Читаем Звезда надежды полностью

Измайлов провел Рылеева к столу, позвонил в колокольчик и, когда разговоры утихли, сказал:

— Господа члены и гости, позвольте представить вам моего молодого друга, поэта, напечатавшего в «Благонамеренном» и «Невском зрителе» несколько весьма замечательных пьес, Кондратия Федоровича Рылеева.

Рылеев почувствовал на себе взгляды присутствующих, покраснел и поклонился. Он слышал пронесшийся шепот, легкий говор, уловил слова: «Да, тот самый, что «К временщику»…»

— Позвольте начать заседание чтением произведения нашего уважаемого гостя, которое напечатано в последнем нумере «Невского зрителя».

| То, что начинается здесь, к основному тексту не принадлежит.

-- ==== Sys2Proof/Machine/Address.lean ====
section
/-! DEFINITION. The address/move slot (R105 to R107, R262): loads, stores, atomics, address arithmetic and DMA starts, with
scopes, releases, acquires and the read cache (R316 to R326); and DMA transfers (R124, R192, R225, R348). -/

namespace Sys2Proof.Machine

open Sys2Proof

variable {s0 : State}

/-- The effective address and what a[AD] becomes with POSTINC (R105); bits [63:62] trap ADDR. -/
def eaOf (a : At) (f : AddrF) : M s0 (Nat × Option Word) := do
  let base ← rdA a f.ad.toNat
  let moved := base + f.offset.signExtend 64
  let ea := if f.postinc then base else moved
  need (decide (ea.toNat < 2 ^ 62)) (.trap Trap.addr 0 ea.toNat)
  return (ea.toNat, if f.postinc then some moved else none)

/-- The address register after the access. -/
def setAfter (a : At) (f : AddrF) (after : Option Word) : M s0 Unit :=
  match after with
  | some v => wrA a f.ad.toNat v
  | none => pure ()

/-- Bytes of a scalar access. -/
def sizeOf (f : AddrF) : Nat := 2 ^ f.size.toNat

/-- Whether a slot that takes effect runs: the encoding first, then the predicate (R543). -/
def whenTaken (a : At) (f : AddrF) (enc : Bool) (op : M s0 Unit) : M s0 Unit := do
  encOk enc
  if ← predHolds a f.pred f.pneg then op

/-- Alignment and region rules of a scalar access or atomic (R107): a scoped access and an atomic are aligned words; a span of
the core's own scratchpad lies in the context's regions. DESIGN CHOICE: R107 and R126 do not say which trap is taken where several hold; here
ADDR comes first, then ALIGN, then REGION (log entry 41). -/
def checkAccess (a : At) (ea n : Nat) (word : Bool) : M s0 Unit := do
  need (!word || (n == 8 && ea % 8 == 0)) (.trap Trap.align 0 ea)
  let s ← st
  match ownAddrIn s a.l ea with
  | some x => need (spanAllowedIn s a.l a.k x n) (.trap Trap.region 0 ea)
  | none => pure ()

/-- A load or atomic that completes with a status other than OK traps XSTATUS (R107, R126). -/
def statusTrap (ea status : Nat) : M s0 Unit :=
  need (status == 0) (.trap Trap.xstatus status (ea % 2 ^ 62 + status % 4 * 2 ^ 62))

/-- The answer to a request this slot has sent: none while it has sent none; it waits while the answer is out. -/
def answerOf (a : At) : M s0 (Option (Nat × List Byte)) := do
  let c ← getCtx a.l a.k
  match c.wait, c.answer with
  | .response _, _ => throw .wait
  | _, some r =>
    setCtx a.l a.k { c with answer := none }
    return some r
  | _, none => return none

/-- Wait for the answer to a request whose first packet has this tag; without a route the status is NO_ROUTE. -/
def awaitAnswer (a : At) (t : Option Nat) : M s0 (Nat × List Byte) := do
  match t with
  | none => return (Status.noRoute, [])
  | some tag =>
    modCtx a.l a.k (fun c => { c with wait := .response tag })
    throw .wait

/-! Loads ahead of their turn. A plain or volatile load of a context may be performed before an earlier one of a different word, back to its
last acquire (R322, R330, R332): at a load, a free choice may read a free word ahead, and the load of that word then takes what was read. -/

/-- What a context has read ahead, or asked for, of the words of a span is not used: it accesses them itself (R314). -/
def dropEarlyAt (a : At) (g n : Nat) : M s0 Unit := do
  let s ← st
  let c := FMap.get ctx0 s.ctxs (ctxKey a.l a.k)
  if c.early.any (fun e => meetsWord s g n e.1) then setCtx a.l a.k { c with early := none }
  let hit (r : Req) : Bool := r.purpose == .early a.l a.k && meetsWord s g n (r.chip.toNat * 2 ^ 48 + r.addr)
  if s.reqs.any hit then eff (.reqs (s.reqs.map (fun r => if hit r then { r with purpose := .agent } else r)))

/-- A plain or volatile load of bytes within a word that has been read ahead takes that word, once. -/
def takeEarly (a : At) (g n : Nat) (vol : Bool) : M s0 (Option (List Byte)) := do
  let c ← getCtx a.l a.k
  match c.early with
  | none => return none
  | some (w, d, tags) =>
    if w ≤ g ∧ g + n ≤ w + 8 then
      setCtx a.l a.k { c with early := none, seen := c.seen ++ tags }
      match ← localOffset g with
      | some o =>
        if vol then cacheDrop a.l o else cachePass a.l a.k o n
      | none => pure ()
      return some (slice d (g - w) n)
    else return none

/-- A context that loads a span may read a word ahead: none of the span, of its own scratchpad or of register space (log entry 17). -/
def readAhead (a : At) (g n : Nat) : M s0 Unit := do
  let s ← st
  let c := FMap.get ctx0 s.ctxs (ctxKey a.l a.k)
  if c.early.isNone && !s.reqs.any (fun r => r.purpose == .early a.l a.k) then
    if ← freeBool then
      let w := (← freeWord).toNat % 2 ^ 62 / 8 * 8
      let free := (match windowOf (w % 2 ^ 48) with
        | .registers _ => false
        | .scratchpad m _ => decide (w / 2 ^ 48 ≠ chipIn s) || m != a.l
        | _ => true)
      if free && !meetsWord s g n w then
        match ← localOffset w with
        | some o =>
          match ← peek (modRead o 8) with
          | some (0, d, _) =>
            let tags := if tagsKept s then tagsOf s o 8 else []
            modCtx a.l a.k (fun c => { c with early := some (w, d, tags) })
          | _ => pure ()
        | none =>
          if !accessWaits s a.l a.k w 8 then
            let _ ← sendRead w 8 (jobFieldIn s a.l a.k) (fun _ _ _ => .early a.l a.k)

/-- Read a span of another module. -/
def remoteLoad (a : At) (g n scope : Nat) : M s0 (Nat × List Byte) := do
  match ← answerOf a with
  | some r => return r
  | none =>
    if scope = 0 then readAhead a g n
    if accessWaits (← st) a.l a.k g n then throw .wait
    awaitAnswer a (← sendRead g n (jobFieldIn (← st) a.l a.k) (fun skip len first => .load a.l a.k skip len first))

/-- Read a span of this module for a load: its path depends on where it lies, its scope and VOL (R266, R267, R320, R324,
R326). -/
def localLoad (a : At) (ea o n : Nat) (scope : Nat) (vol : Bool) : M s0 (Nat × List Byte × List Rec) := do
  let s ← st
  let tags := tagsOf s o n
  if scope ≠ 0 ∨ vol then
    if vol then
      cacheDrop a.l o
      cacheDrop a.l (o + n - 1)
    if scope = 0 ∧ (ownAddrIn s a.l ea).isNone then readAhead a ea n
    let (status, d, ev) ← busRead (.core a.l) o n
    cachePass a.l a.k o n
    if status = 0 ∧ scope ≠ 0 then testTags a scope tags
    else if tagsKept s then modCtx a.l a.k (fun c => { c with seen := c.seen ++ tags })
    return (status, d, ev)
  else
    if tagsKept s then modCtx a.l a.k (fun c => { c with seen := c.seen ++ tags })
    match ownAddrIn s a.l ea with
    | some x =>
      spServed a.l 1
      match ← gbLoad a.l x n with
      | (some d, ev) => return (Status.ok, d, ev)
      | (none, ev) => return (Status.poison, List.replicate n 0, ev)
    | none =>
      match windowOf o with
      | .registers _ => busRead (.core a.l) o n
      | _ =>
        readAhead a ea n
        cacheLoad a.l a.k o n

/-- The bytes of a scalar load at an address: checked, taken from what was read ahead, or read here or in another module, its status
trapped on, and the acquire of a scoped load made. -/
def loadAt (a : At) (f : AddrF) (ea n : Nat) : M s0 (List Byte) := do
  let scope := f.scope.toNat
  checkAccess a ea n (scope != 0)
  if scope ≠ 0 then acquireWait a
  match ← (if scope = 0 then takeEarly a ea n f.vol else return none) with
  | some d => return d
  | none =>
    dropEarlyAt a ea n
    let (status, d) ← (match ← localOffset ea with
      | some o => do
        let (status, d, ev) ← localLoad a ea o n scope f.vol
        slotRecs a ev
        return (status, d)
      | none => do
        let (status, d) ← remoteLoad a ea n scope
        if status = 0 then noteForeign a scope
        return (status, d))
    statusTrap ea status
    if scope ≠ 0 then acquireCache a scope
    return d

/-- The number a load's bytes spell, zero- or sign-extended. -/
def loadWord (signed : Bool) (n : Nat) (d : List Byte) : Word :=
  if signed then BitVec.ofInt 64 (signedN (leNat d) (8 * n)) else BitVec.ofNat 64 (leNat d)

/-- LD and LDS. -/
def opLoad (signed : Bool) (a : At) (f : AddrF) : M s0 Unit := whenTaken a f (scopeOk f.scope) do
  let (ea, after) ← eaOf a f
  let d ← loadAt a f ea (sizeOf f)
  setAfter a f after
  wrS a f.reg (loadWord signed (sizeOf f) d)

Рылеев сел в кресло. Сомов раскрыл книжку журнала и начал читать. Читал он увлеченно, вдохновенно, и, если бы Рылеев не был так взволнован, он мог бы заметить, что Сомов читает его сатиру, не заглядывая в книгу, наизусть.

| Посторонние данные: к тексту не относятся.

/-- Whether a context's transfers have all ended, and the lowest channel that halted. -/
def channelsDoneIn (s : State) (l k : Nat) : Bool :=
  (List.range 8).all (fun ch => let d := FMap.get dma0 s.dmas (l * 8 + ch); !(d.slot == k && d.state == 1))
def haltedChannelIn (s : State) (l k : Nat) : Option Nat :=
  (List.range 8).find? (fun ch => let d := FMap.get dma0 s.dmas (l * 8 + ch); d.slot == k && d.state == 2)

/-- Every slot of a context's sentence has taken effect: it retires, and the address that follows is the next; with END the
context has finished its part, and a trap of it names that sentence (R100, R128). -/
def finishSentence (l k : Nat) (q : Sentence) : M s0 Unit := do
  let c ← getCtx l k
  let ended := !q.lone && bitN q.raw.toNat 4
  setCtx l k { c with sentence := none, wait := .none, saddr := if ended then q.addr else q.next, ended }
  if ended then setF R.CORE_CTX_CSTATE 2 l k
  setF R.CORE_STATUS_WAITING (bit (ended && !channelsDoneIn (← st) l k)) l
  setF R.CORE_STATUS_WAIT_CJ 0 l
  if !q.lone then
    countWrap R.CORE_RETIRED_COUNT l
    if q.proof then captureProof l k q
  holdHere l k
  haltHere l

/-- Run the sentence of a context as far as it goes. -/
def advanceSentence (l k : Nat) : M s0 Unit := do
  setF R.CORE_STATUS_WAITING 0 l
  setF R.CORE_STATUS_WAIT_CJ 0 l
  if ← runSlots l k 8 then
    match (← getCtx l k).sentence with
    | some q => finishSentence l k q
    | none => return ()

/-- A fault of a whole sentence names slot 0 (R125). -/
def faultOf (l k cause detail : Nat) : M s0 Unit := takeTrap l k 0 cause 0 detail 0

/-- Pieces of 32 B that an instruction cache of 64 KiB holds (R23). -/
def icachePieces : Nat := 2048

/-- Fetch 32 bytes of a sentence through the core's instruction cache: the status of the fetch and the bytes (R95, R101). Which pieces
the cache still holds is not defined: a free choice. -/
def fetchAt (l k addr : Nat) : M s0 (Nat × List Byte) := do
  let held := (← getCore l).icache.find? (fun x => x.1 == addr)
  let keep ← (if held.isSome then freeBool else return false)
  match held, keep with
  | some x, true => return (Status.ok, x.2)
  | _, _ =>
    let (status, d) ← rdGddr addr 32 (← getCtx l k).job
    if status = 0 then
      modCore l (fun c =>
        let rest := c.icache.filter (fun x => x.1 != addr)
        { c with icache := rest.drop (rest.length - (icachePieces - 1)) ++ [(addr, d)] })
    return (status, d)

/-- Whether a 32 B piece of a sentence lies in the GDDR7 part of the window. -/
def fetchable (s : State) (addr : Nat) : Bool := addr % 32 == 0 && (gddrAt (gdBlocksIn s) addr).isSome

/-- The code tag a sentence must carry: none where its own is zero (R97). -/
def tagWrong (raw : BitVec 512) (want : BitVec 8) : Bool := bitsN raw.toNat 5 8 != 0 && bitsN raw.toNat 5 8 != want.toNat

/-- Whether a header is at fault: its length class or reserved bits, slots the short form lacks, or bits past it (R95 to R98). -/
def headerBad (raw : BitVec 512) : Bool :=
  decide (2 ≤ raw.toNat % 4) || bitsN raw.toNat 20 12 != 0 ||
  (raw.toNat % 4 == 1 && (bitsN raw.toNat 15 4 != 0 || bitsN raw.toNat 224 32 != 0))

Когда окончилось чтение, раздались громкие аплодисменты и крики:

— Браво, Рылеев!

Затем читался перевод какой-то французской статьи о категориях прекрасного, очередная идиллия Владимира Ивановича Панаева, причем автор долго объяснял, что он написал ее уже тогда, когда предисловие к сборнику было отпечатано и потому там исчислено только двадцать четыре идиллии, а эта является двадцать пятой, и, хотя в предисловии и говорится только о двадцати четырех, ему советуют, несмотря на это, все же поместить ее в сборнике…

Рылеев исподволь рассматривал сидящих вокруг стола и в креслах людей. Всего присутствовало человек двадцать пять — тридцать. Несколько в военных мундирах, несколько во фраках, большинство в вицмундирах разных ведомств. Человек пять знакомых, которых он видел уже у Измайлова и Сниткина: Кюхельбекер, Дельвиг, Родзянко, Глинка…

В перерыве между чтениями Измайлов знакомил Рылеева с присутствовавшими. Кондратий Федорович только успевал кланяться и отвечать на рукопожатия и поздравления.

Кюхельбекер дернул его руку куда-то в сторону и многозначительно сказал:

— Ваша любовь к древней поэзии указала вам верный путь.

Воейков, кривя длинные тонкие губы в улыбке и поблескивая очками, которые скрывали выражение его глаз, осмотрел Рылеева, как будто анатомируя, и загадочно обронил:

— Очень, очень…

Когда Воейков отошел, Измайлов шепнул Рылееву на ухо:

— Может быть, в «Дом сумасшедших» попадете.

«Дом сумасшедших» была бесконечная сатира на литераторов, которую сочинял Воейков. Попасть в его сатиру было патентом на славу, почти то же, что в древности быть увенчанным лавровым венком.

Федор Николаевич Глинка задержал руку Рылеева в своей.

— Я хотел бы сойтись с вами поближе. Может быть, заглянете как-нибудь ко мне? Квартирую я в доме Анненковой на Театральной площади, где Контора адресов. Хотя бы завтра или послезавтра, часов в семь-восемь вечера. Кроме того, приглашаю вас посетить собрания и нашего общества. Мы собираемся по понедельникам, Вознесенский проспект, дом Войводы.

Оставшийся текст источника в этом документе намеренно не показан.